Time must become a first class attribute at all system levels. Techniques appropriate for closed, static systems must be re-engineered into a framework of services that allow dynamic construction of the execution environment necessary to guarantee application specified timing constraints. While networking technology is emerging that allows low level quality-of-service negotiation and adaptation (ATM) and real-time support (RTTP), there is currently no framework for mapping application requirements into these services. Quality-of-Service concepts, which are currently limited primarily to the networking domain, need to be expanded to encompass all system resources in a manner that permits global, end-to-end assurance. The inherent uncertainties in a large scale, evolving system dictate that adaptation be the norm: innovative methods of structuring applications to adapt to available service quality while still delivering acceptable results (possibly degraded in an understandable way) are needed.
Critical technologies for achieving this goal include: self-describing resources, real-time monitoring technology to measure performance and relate it to application-level expectations, incorporation of timing semantics into module interfaces allowing specification of and reasoning about timing properties of systems composed from such modules, open implementations of resources allowing low-level application-specific manipulation of timing properties and, finally, application development environments that permit the construction of flexible applications supporting rational tradeoffs among timing constraints and result quality.
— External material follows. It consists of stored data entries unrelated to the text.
theorem Did.trans {W : Nat} {s t u : State} (a : Did W s t) (b : Did W t u) : Did W s u where
  pending := b.pending.trans a.pending
  part := b.part.trans a.part
  counts := Nat.le_trans a.counts b.counts
  sent := a.sent.trans b.sent
  hbm := fun h => b.hbm (a.hbm h)
  app := fun h => b.app (a.app h)
  fresh := fun e => (b.fresh e).trans (a.fresh e)
  out := fun e => (b.out e).trans (a.out e)
  boot := fun e => (b.boot e).trans (a.boot e)
  fuse := fun e => (b.fuse e).trans (a.fuse e)
  flash := fun e => (b.flash e).trans (a.flash e)
  faults := fun e => (b.faults e).trans (a.faults e)
  present := fun e => (b.present e).trans (a.present e)
  links := fun e => (b.links e).trans (a.links e)
  alt := fun e => (b.alt e).trans (a.alt e)
  pendAlt := fun e => (b.pendAlt e).trans (a.pendAlt e)
  obj := fun e => (b.obj e).trans (a.obj e)
  oct := fun e => (b.oct e).trans (a.oct e)
  regs := fun e => (b.regs e).trans (a.regs e)
  tcs := fun e => (b.tcs e).trans (a.tcs e)
  items := fun e => (b.items e).trans (a.items e)
  nextAcc := fun e => (b.nextAcc e).trans (a.nextAcc e)
  rr := fun e => (b.rr e).trans (a.rr e)
  ctxs := fun e => (b.ctxs e).trans (a.ctxs e)
  queues := fun e => (b.queues e).trans (a.queues e)
  cmdStat := fun e => (b.cmdStat e).trans (a.cmdStat e)
  cmdBusy := fun e => (b.cmdBusy e).trans (a.cmdBusy e)
  bindErr := fun e => (b.bindErr e).trans (a.bindErr e)
  ctxBase := fun e => (b.ctxBase e).trans (a.ctxBase e)
  batons := fun e => (b.batons e).trans (a.batons e)
  groups := fun e => (b.groups e).trans (a.groups e)
  slots := fun e => (b.slots e).trans (a.slots e)
  tb := fun e => (b.tb e).trans (a.tb e)
  ecl := fun e => (b.ecl e).trans (a.ecl e)
  stu := fun e => (b.stu e).trans (a.stu e)
  mem := fun e => (b.mem e).trans (a.mem e)
  mds := fun e => (b.mds e).trans (a.mds e)
  l2maint := fun e => (b.l2maint e).trans (a.l2maint e)
  coh := fun e => (b.coh e).trans (a.coh e)
  ports := fun e => (b.ports e).trans (a.ports e)
  chips := fun e => (b.chips e).trans (a.chips e)
  rqs := fun e => (b.rqs e).trans (a.rqs e)
  cores := fun e => (b.cores e).trans (a.cores e)
  mtime := fun e => (b.mtime e).trans (a.mtime e)
  pcie := fun e => (b.pcie e).trans (a.pcie e)
  sc := fun e => (b.sc e).trans (a.sc e)
  pwr := fun e => (b.pwr e).trans (a.pwr e)
  cla := fun e => (b.cla e).trans (a.cla e)
  sec := fun e => (b.sec e).trans (a.sec e)
  routes := fun e => (b.routes e).trans (a.routes e)

/-- Every field of State but field i. -/
abbrev but (i : Nat) : Nat := 0x1FFFFFFFFFFF ^^^ 2 ^ i

theorem Did.of_eq {W : Nat} {s t u : State} (e : t = u) (h : Did W s t) : Did W s u := e ▸ h

/-- A set within a set within W lies in W. -/
theorem within {W F G : Nat} (h : W &&& F = F) (e : F &&& G = G) : W &&& G = G := by
  rw [← e, ← Nat.and_assoc, h]

/-- A field of a set within W is in W. -/
theorem off {W F i : Nat} {p : Prop} (h : W &&& F = F) (e : F.testBit i = true) (n : W.testBit i = false) : p := by
  have := congrArg (fun v => v.testBit i) h
  simp [e, n] at this

/-- A record update changes only fields of W. -/
theorem did_mk {W : Nat} {s u : State} {fresh' : Nat} {out' : List Emit} {boot' : Boot} {fuse' : Fuse} {flash' : Flash} {faults' : Faults} {present' : Nat} {links' : Tab Link} {alt' : Tab (List Nat)} {pendAlt' : List Nat} {obj' : Tab Nat} {oct' : Tab (List Byte)} {regs' : Tab W64} {tcs' : Tab TCore} {items' : Tab Item} {nextAcc' : Nat} {rr' : Nat} {ctxs' : Tab Ctx} {queues' : Tab Queue} {cmdStat' : Nat} {cmdBusy' : Bool} {bindErr' : Bool} {ctxBase' : W64} {batons' : Tab Baton} {groups' : Tab Group} {slots' : Tab Slot} {tb' : TimeBase} {ecl' : Option Eclipse} {stu' : Stu} {mem' : Mem} {mds' : Tab Md} {l2maint' : Tab Maint} {coh' : Coh} {ports' : Tab Port} {chips' : Chips} {rqs' : Tab RQueue} {cores' : Tab Core} {mtime' : W64} {pcie' : Tab Pcie} {sc' : SigCon} {pwr' : Power} {cla' : Claryn} {sec' : Security} {routes' : Tab (List Nat)}
    (h : Did W s u)
    (kcounts : u.fresh ≤ fresh' := by first | exact Nat.le_refl _ | exact Nat.le_succ _)
    (ksent : u.out <:+ out' := by first | exact List.suffix_refl _ | exact List.suffix_cons _ _)
    (kpart : fuse'.part = u.fuse.part := by rfl)
    (khbm : Memory.wf u.mem.hbm = true → Memory.wf mem'.hbm = true := by exact id)
    (kapp : Memory.wf u.flash.app = true → Memory.wf flash'.app = true := by exact id)
    (kfresh : W.testBit 1 = false → fresh' = u.fresh := by first | exact fun _ => rfl | (apply off; assumption; rfl))
    (kout : W.testBit 2 = false → out' = u.out := by first | exact fun _ => rfl | (apply off; assumption; rfl))
    (kboot : W.testBit 3 = false → boot' = u.boot := by first | exact fun _ => rfl | (apply off; assumption; rfl))
    (kfuse : W.testBit 4 = false → fuse' = u.fuse := by first | exact fun _ => rfl | (apply off; assumption; rfl))
    (kflash : W.testBit 5 = false → flash' = u.flash := by first | exact fun _ => rfl | (apply off; assumption; rfl))
    (kfaults : W.testBit 6 = false → faults' = u.faults := by first | exact fun _ => rfl | (apply off; assumption; rfl))
    (kpresent : W.testBit 7 = false → present' = u.present := by first | exact fun _ => rfl | (apply off; assumption; rfl))
    (klinks : W.testBit 8 = false → links' = u.links := by first | exact fun _ => rfl | (apply off; assumption; rfl))
    (kalt : W.testBit 9 = false → alt' = u.alt := by first | exact fun _ => rfl | (apply off; assumption; rfl))
    (kpendAlt : W.testBit 10 = false → pendAlt' = u.pendAlt := by first | exact fun _ => rfl | (apply off; assumption; rfl))
    (kobj : W.testBit 11 = false → obj' = u.obj := by first | exact fun _ => rfl | (apply off; assumption; rfl))
    (koct : W.testBit 12 = false → oct' = u.oct := by first | exact fun _ => rfl | (apply off; assumption; rfl))
    (kregs : W.testBit 13 = false → regs' = u.regs := by first | exact fun _ => rfl | (apply off; assumption; rfl))
    (ktcs : W.testBit 14 = false → tcs' = u.tcs := by first | exact fun _ => rfl | (apply off; assumption; rfl))
    (kitems : W.testBit 15 = false → items' = u.items := by first | exact fun _ => rfl | (apply off; assumption; rfl))
    (knextAcc : W.testBit 16 = false → nextAcc' = u.nextAcc := by first | exact fun _ => rfl | (apply off; assumption; rfl))
    (krr : W.testBit 17 = false → rr' = u.rr := by first | exact fun _ => rfl | (apply off; assumption; rfl))
    (kctxs : W.testBit 18 = false → ctxs' = u.ctxs := by first | exact fun _ => rfl | (apply off; assumption; rfl))
    (kqueues : W.testBit 19 = false → queues' = u.queues := by first | exact fun _ => rfl | (apply off; assumption; rfl))
    (kcmdStat : W.testBit 20 = false → cmdStat' = u.cmdStat := by first | exact fun _ => rfl | (apply off; assumption; rfl))
    (kcmdBusy : W.testBit 21 = false → cmdBusy' = u.cmdBusy := by first | exact fun _ => rfl | (apply off; assumption; rfl))
    (kbindErr : W.testBit 22 = false → bindErr' = u.bindErr := by first | exact fun _ => rfl | (apply off; assumption; rfl))
    (kctxBase : W.testBit 23 = false → ctxBase' = u.ctxBase := by first | exact fun _ => rfl | (apply off; assumption; rfl))
    (kbatons : W.testBit 24 = false → batons' = u.batons := by first | exact fun _ => rfl | (apply off; assumption; rfl))
    (kgroups : W.testBit 25 = false → groups' = u.groups := by first | exact fun _ => rfl | (apply off; assumption; rfl))
    (kslots : W.testBit 26 = false → slots' = u.slots := by first | exact fun _ => rfl | (apply off; assumption; rfl))
    (ktb : W.testBit 27 = false → tb' = u.tb := by first | exact fun _ => rfl | (apply off; assumption; rfl))
    (kecl : W.testBit 28 = false → ecl' = u.ecl := by first | exact fun _ => rfl | (apply off; assumption; rfl))
    (kstu : W.testBit 29 = false → stu' = u.stu := by first | exact fun _ => rfl | (apply off; assumption; rfl))
    (kmem : W.testBit 30 = false → mem' = u.mem := by first | exact fun _ => rfl | (apply off; assumption; rfl))
    (kmds : W.testBit 31 = false → mds' = u.mds := by first | exact fun _ => rfl | (apply off; assumption; rfl))
    (kl2maint : W.testBit 32 = false → l2maint' = u.l2maint := by first | exact fun _ => rfl | (apply off; assumption; rfl))
    (kcoh : W.testBit 33 = false → coh' = u.coh := by first | exact fun _ => rfl | (apply off; assumption; rfl))
    (kports : W.testBit 34 = false → ports' = u.ports := by first | exact fun _ => rfl | (apply off; assumption; rfl))
    (kchips : W.testBit 35 = false → chips' = u.chips := by first | exact fun _ => rfl | (apply off; assumption; rfl))
    (krqs : W.testBit 36 = false → rqs' = u.rqs := by first | exact fun _ => rfl | (apply off; assumption; rfl))
    (kcores : W.testBit 37 = false → cores' = u.cores := by first | exact fun _ => rfl | (apply off; assumption; rfl))
    (kmtime : W.testBit 38 = false → mtime' = u.mtime := by first | exact fun _ => rfl | (apply off; assumption; rfl))
    (kpcie : W.testBit 39 = false → pcie' = u.pcie := by first | exact fun _ => rfl | (apply off; assumption; rfl))
    (ksc : W.testBit 40 = false → sc' = u.sc := by first | exact fun _ => rfl | (apply off; assumption; rfl))
    (kpwr : W.testBit 41 = false → pwr' = u.pwr := by first | exact fun _ => rfl | (apply off; assumption; rfl))
    (kcla : W.testBit 42 = false → cla' = u.cla := by first | exact fun _ => rfl | (apply off; assumption; rfl))
    (ksec : W.testBit 43 = false → sec' = u.sec := by first | exact fun _ => rfl | (apply off; assumption; rfl))
    (kroutes : W.testBit 44 = false → routes' = u.routes := by first | exact fun _ => rfl | (apply off; assumption; rfl))
    : Did W s ⟨u.pending, fresh', out', boot', fuse', flash', faults', present', links', alt', pendAlt', obj', oct', regs', tcs', items', nextAcc', rr', ctxs', queues', cmdStat', cmdBusy', bindErr', ctxBase', batons', groups', slots', tb', ecl', stu', mem', mds', l2maint', coh', ports', chips', rqs', cores', mtime', pcie', sc', pwr', cla', sec', routes'⟩ :=
  h.trans {
    pending := rfl, part := kpart, counts := kcounts, sent := ksent, hbm := khbm, app := kapp,
    fresh := kfresh, out := kout, boot := kboot, fuse := kfuse, flash := kflash, faults := kfaults, present := kpresent, links := klinks, alt := kalt, pendAlt := kpendAlt, obj := kobj, oct := koct, regs := kregs, tcs := ktcs, items := kitems, nextAcc := knextAcc, rr := krr, ctxs := kctxs, queues := kqueues, cmdStat := kcmdStat, cmdBusy := kcmdBusy, bindErr := kbindErr, ctxBase := kctxBase, batons := kbatons, groups := kgroups, slots := kslots, tb := ktb, ecl := kecl, stu := kstu, mem := kmem, mds := kmds, l2maint := kl2maint, coh := kcoh, ports := kports, chips := kchips, rqs := krqs, cores := kcores, mtime := kmtime, pcie := kpcie, sc := ksc, pwr := kpwr, cla := kcla, sec := ksec, routes := kroutes }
While this discussion has focused on the challenges of achieving real-time assurance in the emerging environment of large-scale distributed systems, it should be noted that time is but one of the attributes that must be addressed. An integrated application and system view of quality-of-service encompassing dependability, security, and safety constraints as well as timing must be developed. Relationships among these attributes are currently poorly understood. Finally, as future applications are likely to follow the current trend toward increasingly interactive and collaborative paradigms, the role of the human user(s) must be explicitly taken in account, as well.